Lorsque nous nous sommes remis en route pour rejoindre le convoi, nous avons traversé la zone de l'attaque. Ils étaient une dizaine de boches, accrochés à des morceaux de bois, des fragments de bouées. Les corps brûlés, blessés à mort. Les mouettes s'étaient déjà attaquées à certains. Nous avons ralenti pour éviter soigneusement les débris à la dérive et les marins qui surnageaient en levant les mains vers nous. Certains de nos hommes leur ont même craché dessus; je comprenais leur haine et même, je la partageais. J'avais déjà vu périr des gens pendant la guerre de 40. Des inconnus, quelques amis... Ceux-là n'auraient pas dû m'impressionner. Pourtant ceux que j'ai vu mourir, en ce matin de septembre, jamais, jamais je ne parviendrai à les ôter de ma mémoire... Car je les ai regardés, longtemps, sans sourciller. Et tandis que je scrutai leurs pupilles, j'ai compris qu'en cet instant ils touchaient du doigt la terrible vérité de la vie. Ils mouraient et leurs yeux hurlaient qu'ils voulaient vivre. Et dans ce regard, et dans ces bras tendus vers nous, j'ai découvert l'insoutenable solitude des hommes.

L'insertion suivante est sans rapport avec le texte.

-- ==== Sys2Proof/Machine/ControlFlow.lean ====
section
/-! DEFINITION. `0000` (spec/40_tick_cycle.md R85) and the control transfer instructions (spec/41_control_flow.md). The
state a meaning is given is the one fetch left: `PC` already holds `npc` (R81). -/

namespace Sys2Proof.Machine

/-- `0000` (R85): nothing beyond fetch. -/
def execNop (s : State) : Result := .next s

/-- `00EE` (R100). -/
def execRet (s : State) : Result :=
  match pop s with
  | some t => .next t
  | none => raise .callStackUnderflow .ret s

/-- `1nnn` (R101). -/
def execJp (nnn : Addr12) (s : State) : Result := .next (s.setPc (addrOf nnn))

/-- `2nnn` (R102). -/
def execCall (nnn : Addr12) (s : State) : Result :=
  match push s with
  | some t => .next (t.setPc (addrOf nnn))
  | none => raise .callStackOverflow (.call nnn) s

/-- `Bnnn` (R104): always `V0`. -/
def execJpV0 (nnn : Addr12) (s : State) : Result := .next (s.setPc (jumpTarget (s.reg 0) nnn))

/-- `3xnn` (R105). -/
def execSeImm (x : Reg) (nn : Byte) (s : State) : Result := .next (skipIf (s.reg x == nn) s)

/-- `4xnn` (R106). -/
def execSneImm (x : Reg) (nn : Byte) (s : State) : Result := .next (skipIf (s.reg x != nn) s)

/-- `5xy0` (R107). -/
def execSeReg (x y : Reg) (s : State) : Result := .next (skipIf (s.reg x == s.reg y) s)

/-- `9xy0` (R108). -/
def execSneReg (x y : Reg) (s : State) : Result := .next (skipIf (s.reg x != s.reg y) s)

end Sys2Proof.Machine
end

Guillemot se frotta le visage. Il fixa Janvier et il reprit :
- C'est ce regard-là qu'avait notre naufragé lorsque nous l'avons sauvé, au moment où il a posé ses yeux sur moi. Le regard d'un homme lucide sur le pas du néant. J'ignore qui il est. Mais ce que je pense, c'est qu'il s'agit de quelqu'un qui se sent suffisamment en danger pour braver le péril du large à mains nues. Le remettre aux Turcs, se serait le remettre à la mer; j'en suis certain.